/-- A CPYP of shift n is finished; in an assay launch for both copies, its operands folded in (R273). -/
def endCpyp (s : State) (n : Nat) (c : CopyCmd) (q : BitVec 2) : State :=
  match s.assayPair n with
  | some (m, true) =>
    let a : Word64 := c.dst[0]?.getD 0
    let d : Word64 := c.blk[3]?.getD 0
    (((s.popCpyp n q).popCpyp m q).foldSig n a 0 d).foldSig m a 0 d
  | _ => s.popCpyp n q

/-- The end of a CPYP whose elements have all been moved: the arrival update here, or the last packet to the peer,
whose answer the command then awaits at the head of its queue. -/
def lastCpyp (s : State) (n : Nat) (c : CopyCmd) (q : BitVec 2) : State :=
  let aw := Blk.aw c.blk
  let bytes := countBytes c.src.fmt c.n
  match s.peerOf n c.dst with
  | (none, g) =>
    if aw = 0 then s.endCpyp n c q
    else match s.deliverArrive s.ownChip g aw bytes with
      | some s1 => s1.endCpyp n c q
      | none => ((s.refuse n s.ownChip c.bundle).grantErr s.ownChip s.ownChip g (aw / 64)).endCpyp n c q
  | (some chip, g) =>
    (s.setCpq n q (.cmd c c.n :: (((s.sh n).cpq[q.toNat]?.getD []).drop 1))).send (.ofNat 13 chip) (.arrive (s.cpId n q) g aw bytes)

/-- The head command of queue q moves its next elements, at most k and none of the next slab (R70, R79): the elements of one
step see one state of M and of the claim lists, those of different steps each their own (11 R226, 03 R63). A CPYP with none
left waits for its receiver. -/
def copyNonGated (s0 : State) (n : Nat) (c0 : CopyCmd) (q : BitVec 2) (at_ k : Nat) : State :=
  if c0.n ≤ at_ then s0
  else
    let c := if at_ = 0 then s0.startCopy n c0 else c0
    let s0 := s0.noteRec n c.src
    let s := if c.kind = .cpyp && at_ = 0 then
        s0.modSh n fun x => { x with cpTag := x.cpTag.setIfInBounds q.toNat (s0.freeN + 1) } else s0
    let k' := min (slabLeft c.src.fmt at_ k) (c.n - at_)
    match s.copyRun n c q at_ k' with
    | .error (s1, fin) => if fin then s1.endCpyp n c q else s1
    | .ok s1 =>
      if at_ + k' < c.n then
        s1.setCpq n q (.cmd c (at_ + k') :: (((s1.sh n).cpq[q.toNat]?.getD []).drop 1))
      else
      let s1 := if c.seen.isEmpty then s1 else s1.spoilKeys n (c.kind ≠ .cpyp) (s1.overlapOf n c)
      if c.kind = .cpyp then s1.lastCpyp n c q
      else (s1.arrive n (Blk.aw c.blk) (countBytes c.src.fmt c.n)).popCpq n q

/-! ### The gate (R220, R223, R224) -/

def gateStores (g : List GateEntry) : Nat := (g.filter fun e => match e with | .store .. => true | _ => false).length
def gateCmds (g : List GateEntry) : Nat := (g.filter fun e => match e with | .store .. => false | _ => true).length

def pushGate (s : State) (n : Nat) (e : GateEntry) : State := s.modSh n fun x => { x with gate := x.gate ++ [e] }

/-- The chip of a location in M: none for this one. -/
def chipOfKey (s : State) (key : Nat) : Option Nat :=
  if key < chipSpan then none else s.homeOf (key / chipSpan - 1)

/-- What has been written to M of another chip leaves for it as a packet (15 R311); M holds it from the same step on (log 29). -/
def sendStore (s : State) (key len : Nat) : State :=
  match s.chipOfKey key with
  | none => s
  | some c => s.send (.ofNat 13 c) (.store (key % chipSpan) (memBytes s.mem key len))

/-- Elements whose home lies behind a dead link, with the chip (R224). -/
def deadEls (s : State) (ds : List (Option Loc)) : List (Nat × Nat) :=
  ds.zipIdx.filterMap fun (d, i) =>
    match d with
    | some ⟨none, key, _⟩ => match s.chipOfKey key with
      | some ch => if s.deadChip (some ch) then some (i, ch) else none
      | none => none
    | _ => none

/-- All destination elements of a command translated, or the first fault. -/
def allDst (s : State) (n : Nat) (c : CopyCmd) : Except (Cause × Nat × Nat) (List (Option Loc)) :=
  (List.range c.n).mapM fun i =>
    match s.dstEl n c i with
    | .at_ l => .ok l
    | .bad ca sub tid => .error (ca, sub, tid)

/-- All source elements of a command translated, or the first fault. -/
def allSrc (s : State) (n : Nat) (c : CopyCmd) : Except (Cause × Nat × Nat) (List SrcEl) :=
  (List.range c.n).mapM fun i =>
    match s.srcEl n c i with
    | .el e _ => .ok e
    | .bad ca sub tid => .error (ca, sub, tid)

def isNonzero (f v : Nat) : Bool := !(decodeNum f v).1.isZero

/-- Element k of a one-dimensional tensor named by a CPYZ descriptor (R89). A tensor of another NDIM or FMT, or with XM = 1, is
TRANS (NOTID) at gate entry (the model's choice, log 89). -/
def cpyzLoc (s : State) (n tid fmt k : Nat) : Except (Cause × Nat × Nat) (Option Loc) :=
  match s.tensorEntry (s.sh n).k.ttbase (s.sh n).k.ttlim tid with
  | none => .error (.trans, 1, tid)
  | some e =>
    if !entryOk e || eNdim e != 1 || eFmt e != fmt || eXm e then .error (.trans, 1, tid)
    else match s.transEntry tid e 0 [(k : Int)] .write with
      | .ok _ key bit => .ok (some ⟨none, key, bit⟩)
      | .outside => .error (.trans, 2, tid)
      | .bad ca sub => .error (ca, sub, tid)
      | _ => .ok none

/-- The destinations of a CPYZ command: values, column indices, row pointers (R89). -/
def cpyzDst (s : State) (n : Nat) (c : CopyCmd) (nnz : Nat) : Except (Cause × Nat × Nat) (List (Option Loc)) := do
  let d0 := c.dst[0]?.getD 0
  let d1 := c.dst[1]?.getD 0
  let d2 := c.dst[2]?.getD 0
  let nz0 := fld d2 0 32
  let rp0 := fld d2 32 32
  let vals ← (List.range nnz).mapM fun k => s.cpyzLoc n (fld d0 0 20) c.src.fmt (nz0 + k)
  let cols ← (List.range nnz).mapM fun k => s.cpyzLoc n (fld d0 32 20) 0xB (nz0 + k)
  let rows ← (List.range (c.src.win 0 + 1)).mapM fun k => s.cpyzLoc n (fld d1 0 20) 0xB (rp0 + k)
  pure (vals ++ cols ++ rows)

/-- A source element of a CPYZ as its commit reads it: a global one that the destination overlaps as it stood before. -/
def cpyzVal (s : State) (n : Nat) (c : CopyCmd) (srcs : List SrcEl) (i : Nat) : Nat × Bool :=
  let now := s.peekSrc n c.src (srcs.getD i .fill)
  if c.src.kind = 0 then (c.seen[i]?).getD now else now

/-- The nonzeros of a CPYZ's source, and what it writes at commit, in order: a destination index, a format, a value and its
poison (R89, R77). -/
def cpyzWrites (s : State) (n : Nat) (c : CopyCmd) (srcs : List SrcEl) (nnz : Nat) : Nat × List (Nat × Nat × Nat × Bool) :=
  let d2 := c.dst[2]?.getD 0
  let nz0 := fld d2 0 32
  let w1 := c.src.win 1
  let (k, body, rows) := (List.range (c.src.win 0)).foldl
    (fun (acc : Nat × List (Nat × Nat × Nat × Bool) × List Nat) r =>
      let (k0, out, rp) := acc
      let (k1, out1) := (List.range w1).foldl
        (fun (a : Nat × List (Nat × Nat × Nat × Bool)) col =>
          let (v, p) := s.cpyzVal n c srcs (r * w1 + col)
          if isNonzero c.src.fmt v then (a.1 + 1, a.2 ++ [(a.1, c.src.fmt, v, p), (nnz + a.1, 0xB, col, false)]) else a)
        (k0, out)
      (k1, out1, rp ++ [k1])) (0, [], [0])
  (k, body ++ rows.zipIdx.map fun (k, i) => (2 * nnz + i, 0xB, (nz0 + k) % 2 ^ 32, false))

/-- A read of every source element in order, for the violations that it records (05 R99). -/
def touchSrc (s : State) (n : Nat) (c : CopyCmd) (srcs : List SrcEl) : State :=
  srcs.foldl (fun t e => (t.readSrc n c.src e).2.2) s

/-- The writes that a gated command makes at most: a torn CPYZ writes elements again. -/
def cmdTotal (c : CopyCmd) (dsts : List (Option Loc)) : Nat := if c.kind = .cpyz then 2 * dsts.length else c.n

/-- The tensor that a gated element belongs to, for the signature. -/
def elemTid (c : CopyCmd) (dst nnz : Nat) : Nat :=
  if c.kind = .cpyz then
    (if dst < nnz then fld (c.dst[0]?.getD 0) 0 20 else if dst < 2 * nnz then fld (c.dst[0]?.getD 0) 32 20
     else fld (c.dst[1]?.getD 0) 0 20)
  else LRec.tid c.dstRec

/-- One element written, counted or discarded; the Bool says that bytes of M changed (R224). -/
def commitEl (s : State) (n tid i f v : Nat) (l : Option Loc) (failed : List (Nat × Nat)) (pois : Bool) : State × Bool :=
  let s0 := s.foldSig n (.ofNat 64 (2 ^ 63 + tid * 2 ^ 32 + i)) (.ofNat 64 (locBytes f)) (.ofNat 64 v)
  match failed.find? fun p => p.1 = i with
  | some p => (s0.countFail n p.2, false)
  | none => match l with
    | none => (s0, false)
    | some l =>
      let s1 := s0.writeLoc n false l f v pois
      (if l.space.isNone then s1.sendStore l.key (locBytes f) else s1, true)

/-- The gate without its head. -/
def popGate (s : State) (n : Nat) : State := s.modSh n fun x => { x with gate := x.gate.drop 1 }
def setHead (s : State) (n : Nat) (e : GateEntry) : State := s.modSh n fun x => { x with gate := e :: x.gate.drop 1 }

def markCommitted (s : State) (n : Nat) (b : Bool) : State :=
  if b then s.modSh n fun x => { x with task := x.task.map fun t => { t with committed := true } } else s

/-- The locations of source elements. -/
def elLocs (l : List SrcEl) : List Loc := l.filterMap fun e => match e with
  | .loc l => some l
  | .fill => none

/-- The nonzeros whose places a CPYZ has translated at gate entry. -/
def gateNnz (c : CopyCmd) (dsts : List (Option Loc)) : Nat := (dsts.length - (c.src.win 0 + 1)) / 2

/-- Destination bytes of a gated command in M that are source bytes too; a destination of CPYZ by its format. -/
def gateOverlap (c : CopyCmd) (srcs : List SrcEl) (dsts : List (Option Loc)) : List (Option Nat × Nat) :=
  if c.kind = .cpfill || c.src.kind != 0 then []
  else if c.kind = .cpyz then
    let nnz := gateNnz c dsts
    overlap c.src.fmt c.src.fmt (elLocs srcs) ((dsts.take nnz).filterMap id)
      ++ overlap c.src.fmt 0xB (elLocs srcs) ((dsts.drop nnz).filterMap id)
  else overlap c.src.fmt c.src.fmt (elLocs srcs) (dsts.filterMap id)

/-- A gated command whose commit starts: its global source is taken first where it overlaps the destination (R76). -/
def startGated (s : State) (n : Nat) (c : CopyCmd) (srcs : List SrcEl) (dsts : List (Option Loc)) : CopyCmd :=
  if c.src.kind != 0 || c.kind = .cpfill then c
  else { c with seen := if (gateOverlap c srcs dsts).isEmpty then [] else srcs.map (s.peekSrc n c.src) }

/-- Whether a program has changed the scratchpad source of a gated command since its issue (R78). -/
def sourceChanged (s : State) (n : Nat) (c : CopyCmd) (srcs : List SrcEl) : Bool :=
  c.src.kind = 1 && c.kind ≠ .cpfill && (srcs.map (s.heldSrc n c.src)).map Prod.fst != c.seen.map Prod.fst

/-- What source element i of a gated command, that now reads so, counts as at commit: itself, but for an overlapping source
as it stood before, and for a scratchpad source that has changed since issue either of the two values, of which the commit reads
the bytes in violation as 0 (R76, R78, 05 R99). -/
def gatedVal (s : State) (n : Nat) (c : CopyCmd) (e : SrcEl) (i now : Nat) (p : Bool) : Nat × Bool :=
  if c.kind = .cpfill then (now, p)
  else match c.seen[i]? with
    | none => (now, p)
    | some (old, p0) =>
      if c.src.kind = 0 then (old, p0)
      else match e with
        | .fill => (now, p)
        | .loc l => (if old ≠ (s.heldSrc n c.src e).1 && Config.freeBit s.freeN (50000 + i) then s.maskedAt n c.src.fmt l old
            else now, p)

+ + + + +

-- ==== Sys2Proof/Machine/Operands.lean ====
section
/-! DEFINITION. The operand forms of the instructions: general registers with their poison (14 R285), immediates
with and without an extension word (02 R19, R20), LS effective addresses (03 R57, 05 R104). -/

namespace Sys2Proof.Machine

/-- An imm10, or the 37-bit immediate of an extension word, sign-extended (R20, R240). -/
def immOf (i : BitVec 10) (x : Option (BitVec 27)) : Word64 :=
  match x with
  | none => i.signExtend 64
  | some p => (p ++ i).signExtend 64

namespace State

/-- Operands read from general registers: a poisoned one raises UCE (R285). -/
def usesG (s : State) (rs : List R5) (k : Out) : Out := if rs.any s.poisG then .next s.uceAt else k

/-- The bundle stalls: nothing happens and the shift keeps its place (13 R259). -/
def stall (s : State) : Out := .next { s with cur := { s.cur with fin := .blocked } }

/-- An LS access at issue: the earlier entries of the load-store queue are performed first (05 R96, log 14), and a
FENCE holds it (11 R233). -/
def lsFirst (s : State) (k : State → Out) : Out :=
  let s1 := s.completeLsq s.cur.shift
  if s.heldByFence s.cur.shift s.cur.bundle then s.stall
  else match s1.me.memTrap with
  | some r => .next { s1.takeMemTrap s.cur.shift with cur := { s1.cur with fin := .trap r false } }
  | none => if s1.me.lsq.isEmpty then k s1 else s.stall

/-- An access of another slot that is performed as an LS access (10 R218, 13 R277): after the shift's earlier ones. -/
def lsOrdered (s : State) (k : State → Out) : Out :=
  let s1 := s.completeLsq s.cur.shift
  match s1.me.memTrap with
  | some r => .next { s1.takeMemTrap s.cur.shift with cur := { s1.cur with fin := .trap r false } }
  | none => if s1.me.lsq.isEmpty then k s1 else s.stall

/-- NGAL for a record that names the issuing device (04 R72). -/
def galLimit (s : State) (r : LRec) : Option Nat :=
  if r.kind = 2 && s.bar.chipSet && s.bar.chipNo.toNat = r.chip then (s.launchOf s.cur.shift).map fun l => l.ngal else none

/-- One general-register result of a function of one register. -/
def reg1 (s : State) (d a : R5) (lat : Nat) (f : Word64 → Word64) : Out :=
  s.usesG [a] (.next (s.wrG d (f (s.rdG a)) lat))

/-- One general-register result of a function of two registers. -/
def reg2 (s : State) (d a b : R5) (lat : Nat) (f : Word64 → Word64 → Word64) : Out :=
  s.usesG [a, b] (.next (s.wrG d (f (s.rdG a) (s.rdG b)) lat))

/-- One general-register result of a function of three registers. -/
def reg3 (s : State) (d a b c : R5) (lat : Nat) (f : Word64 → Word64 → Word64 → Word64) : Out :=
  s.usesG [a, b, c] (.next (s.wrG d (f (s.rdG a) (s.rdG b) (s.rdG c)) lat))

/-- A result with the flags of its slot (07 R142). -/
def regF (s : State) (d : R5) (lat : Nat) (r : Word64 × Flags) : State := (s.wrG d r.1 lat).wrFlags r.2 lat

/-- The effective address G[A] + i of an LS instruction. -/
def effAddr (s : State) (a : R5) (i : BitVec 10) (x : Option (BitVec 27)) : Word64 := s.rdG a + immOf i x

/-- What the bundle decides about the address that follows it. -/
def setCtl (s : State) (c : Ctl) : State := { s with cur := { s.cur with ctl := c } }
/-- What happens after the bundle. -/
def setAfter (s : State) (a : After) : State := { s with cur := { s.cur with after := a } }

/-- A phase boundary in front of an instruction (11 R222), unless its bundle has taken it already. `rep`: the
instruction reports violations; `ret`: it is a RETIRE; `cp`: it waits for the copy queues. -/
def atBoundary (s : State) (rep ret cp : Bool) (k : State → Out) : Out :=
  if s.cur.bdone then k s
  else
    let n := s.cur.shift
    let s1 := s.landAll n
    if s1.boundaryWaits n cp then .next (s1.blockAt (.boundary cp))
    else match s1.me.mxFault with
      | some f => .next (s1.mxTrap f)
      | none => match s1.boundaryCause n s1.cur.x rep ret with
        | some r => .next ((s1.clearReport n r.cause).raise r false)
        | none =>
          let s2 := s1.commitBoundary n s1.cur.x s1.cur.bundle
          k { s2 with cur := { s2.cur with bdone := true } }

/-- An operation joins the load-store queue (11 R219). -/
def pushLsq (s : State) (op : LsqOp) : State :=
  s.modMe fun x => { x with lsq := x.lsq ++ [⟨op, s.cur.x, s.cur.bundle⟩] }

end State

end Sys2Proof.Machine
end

+ + + + +

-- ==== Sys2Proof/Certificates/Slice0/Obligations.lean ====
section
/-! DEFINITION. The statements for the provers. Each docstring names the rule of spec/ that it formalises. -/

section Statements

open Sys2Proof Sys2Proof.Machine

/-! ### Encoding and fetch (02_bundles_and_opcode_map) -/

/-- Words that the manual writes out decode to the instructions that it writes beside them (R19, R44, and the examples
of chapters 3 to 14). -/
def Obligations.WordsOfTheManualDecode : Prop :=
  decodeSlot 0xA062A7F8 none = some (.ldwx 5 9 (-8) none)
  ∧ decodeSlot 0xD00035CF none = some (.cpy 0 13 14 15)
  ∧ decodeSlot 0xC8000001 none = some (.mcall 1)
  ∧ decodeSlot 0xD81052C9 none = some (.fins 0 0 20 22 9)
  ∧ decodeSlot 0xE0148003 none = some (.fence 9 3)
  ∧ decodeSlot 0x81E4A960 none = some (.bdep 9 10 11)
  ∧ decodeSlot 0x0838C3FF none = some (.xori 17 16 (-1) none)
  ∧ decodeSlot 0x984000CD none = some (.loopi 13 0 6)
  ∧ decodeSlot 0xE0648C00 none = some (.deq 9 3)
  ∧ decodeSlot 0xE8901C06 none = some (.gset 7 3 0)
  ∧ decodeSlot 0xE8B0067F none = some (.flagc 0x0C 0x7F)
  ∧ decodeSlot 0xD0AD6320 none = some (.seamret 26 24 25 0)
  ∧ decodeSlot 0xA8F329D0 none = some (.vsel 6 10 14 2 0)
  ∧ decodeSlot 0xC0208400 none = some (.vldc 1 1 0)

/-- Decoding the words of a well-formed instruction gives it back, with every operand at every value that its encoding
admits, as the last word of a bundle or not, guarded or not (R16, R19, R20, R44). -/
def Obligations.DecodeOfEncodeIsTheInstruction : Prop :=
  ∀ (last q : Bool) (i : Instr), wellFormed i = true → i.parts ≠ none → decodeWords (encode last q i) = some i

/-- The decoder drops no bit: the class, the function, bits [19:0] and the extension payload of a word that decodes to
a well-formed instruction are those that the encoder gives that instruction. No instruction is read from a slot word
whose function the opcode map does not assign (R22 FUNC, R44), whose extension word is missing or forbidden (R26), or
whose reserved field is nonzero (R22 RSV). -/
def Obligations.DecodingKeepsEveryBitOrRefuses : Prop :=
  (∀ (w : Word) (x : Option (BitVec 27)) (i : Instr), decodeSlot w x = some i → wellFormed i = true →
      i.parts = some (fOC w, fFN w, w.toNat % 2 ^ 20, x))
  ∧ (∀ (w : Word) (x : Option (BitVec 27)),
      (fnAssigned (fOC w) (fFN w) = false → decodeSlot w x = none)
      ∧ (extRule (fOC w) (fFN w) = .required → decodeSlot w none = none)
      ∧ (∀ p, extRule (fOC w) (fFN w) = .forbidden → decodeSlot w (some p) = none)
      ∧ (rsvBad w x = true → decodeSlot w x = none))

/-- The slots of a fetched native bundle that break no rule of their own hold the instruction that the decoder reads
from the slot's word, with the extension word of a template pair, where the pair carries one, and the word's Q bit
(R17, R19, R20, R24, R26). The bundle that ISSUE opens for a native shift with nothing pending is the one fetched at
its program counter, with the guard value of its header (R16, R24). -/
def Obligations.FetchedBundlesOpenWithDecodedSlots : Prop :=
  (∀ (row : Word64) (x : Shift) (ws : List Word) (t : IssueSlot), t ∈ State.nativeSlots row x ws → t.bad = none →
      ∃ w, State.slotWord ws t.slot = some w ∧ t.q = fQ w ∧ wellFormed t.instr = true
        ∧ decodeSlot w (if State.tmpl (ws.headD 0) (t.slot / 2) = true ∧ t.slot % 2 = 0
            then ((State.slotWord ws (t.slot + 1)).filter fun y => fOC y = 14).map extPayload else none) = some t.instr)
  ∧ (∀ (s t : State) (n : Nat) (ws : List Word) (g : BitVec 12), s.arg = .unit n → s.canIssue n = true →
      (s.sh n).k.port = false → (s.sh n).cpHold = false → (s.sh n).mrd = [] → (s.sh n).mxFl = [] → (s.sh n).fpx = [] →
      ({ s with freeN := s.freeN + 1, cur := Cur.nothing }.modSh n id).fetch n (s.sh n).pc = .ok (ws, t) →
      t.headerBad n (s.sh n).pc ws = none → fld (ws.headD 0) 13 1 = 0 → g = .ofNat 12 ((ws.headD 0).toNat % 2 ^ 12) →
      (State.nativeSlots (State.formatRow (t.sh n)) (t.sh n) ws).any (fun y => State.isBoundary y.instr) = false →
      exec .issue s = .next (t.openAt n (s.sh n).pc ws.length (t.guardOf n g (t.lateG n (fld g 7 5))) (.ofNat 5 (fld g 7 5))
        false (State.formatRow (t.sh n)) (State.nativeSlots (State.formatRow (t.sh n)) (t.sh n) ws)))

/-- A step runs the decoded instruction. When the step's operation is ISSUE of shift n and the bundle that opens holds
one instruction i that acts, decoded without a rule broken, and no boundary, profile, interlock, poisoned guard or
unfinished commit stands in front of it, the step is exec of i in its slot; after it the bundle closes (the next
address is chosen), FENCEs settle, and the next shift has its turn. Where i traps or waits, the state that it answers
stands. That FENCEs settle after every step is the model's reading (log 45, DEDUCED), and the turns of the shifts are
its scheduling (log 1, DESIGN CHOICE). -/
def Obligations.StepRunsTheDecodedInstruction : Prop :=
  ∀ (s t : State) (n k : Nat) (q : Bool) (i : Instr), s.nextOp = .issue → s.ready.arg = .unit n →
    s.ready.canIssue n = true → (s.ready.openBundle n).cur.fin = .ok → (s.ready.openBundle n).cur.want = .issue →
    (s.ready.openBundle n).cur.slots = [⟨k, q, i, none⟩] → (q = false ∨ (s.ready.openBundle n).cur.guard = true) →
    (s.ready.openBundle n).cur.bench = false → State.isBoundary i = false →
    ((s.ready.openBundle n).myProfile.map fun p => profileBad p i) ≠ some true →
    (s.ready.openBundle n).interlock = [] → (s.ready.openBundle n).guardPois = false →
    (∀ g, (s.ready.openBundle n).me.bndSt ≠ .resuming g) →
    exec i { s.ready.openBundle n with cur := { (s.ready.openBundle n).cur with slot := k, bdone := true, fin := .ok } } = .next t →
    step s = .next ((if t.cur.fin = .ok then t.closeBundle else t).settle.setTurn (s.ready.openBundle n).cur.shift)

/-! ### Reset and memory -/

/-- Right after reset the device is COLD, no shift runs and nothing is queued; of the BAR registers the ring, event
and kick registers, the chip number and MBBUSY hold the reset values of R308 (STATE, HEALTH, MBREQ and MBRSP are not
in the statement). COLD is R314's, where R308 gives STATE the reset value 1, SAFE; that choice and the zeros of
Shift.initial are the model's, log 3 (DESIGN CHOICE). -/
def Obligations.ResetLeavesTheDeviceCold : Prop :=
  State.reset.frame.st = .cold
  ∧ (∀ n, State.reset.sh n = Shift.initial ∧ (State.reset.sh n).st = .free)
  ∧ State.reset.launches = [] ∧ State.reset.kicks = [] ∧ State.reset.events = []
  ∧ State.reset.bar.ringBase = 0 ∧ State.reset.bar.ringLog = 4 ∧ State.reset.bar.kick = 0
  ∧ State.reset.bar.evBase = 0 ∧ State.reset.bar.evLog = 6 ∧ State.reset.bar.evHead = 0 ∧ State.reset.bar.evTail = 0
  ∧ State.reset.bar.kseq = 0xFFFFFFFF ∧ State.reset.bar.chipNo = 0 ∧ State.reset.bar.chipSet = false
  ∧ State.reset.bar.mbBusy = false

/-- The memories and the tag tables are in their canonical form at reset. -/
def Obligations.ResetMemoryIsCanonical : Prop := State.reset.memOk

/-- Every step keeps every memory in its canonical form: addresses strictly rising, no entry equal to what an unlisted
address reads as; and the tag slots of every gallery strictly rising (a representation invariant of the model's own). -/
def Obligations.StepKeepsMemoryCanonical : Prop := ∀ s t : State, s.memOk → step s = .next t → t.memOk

+ + + + +

### What you should do
The response must hold only the lines above from the line with "in (R273). -/" through the line with "a CPYP whose", each copied exactly, both ends kept.

### Exercise result
/-- A CPYP of shift n is finished; in an assay launch for both copies, its operands folded in (R273). -/
def endCpyp (s : State) (n : Nat) (c : CopyCmd) (q : BitVec 2) : State :=
  match s.assayPair n with
  | some (m, true) =>
    let a : Word64 := c.dst[0]?.getD 0
    let d : Word64 := c.blk[3]?.getD 0
    (((s.popCpyp n q).popCpyp m q).foldSig n a 0 d).foldSig m a 0 d
  | _ => s.popCpyp n q

/-- The end of a CPYP whose elements have all been moved: the arrival update here, or the last packet to the peer,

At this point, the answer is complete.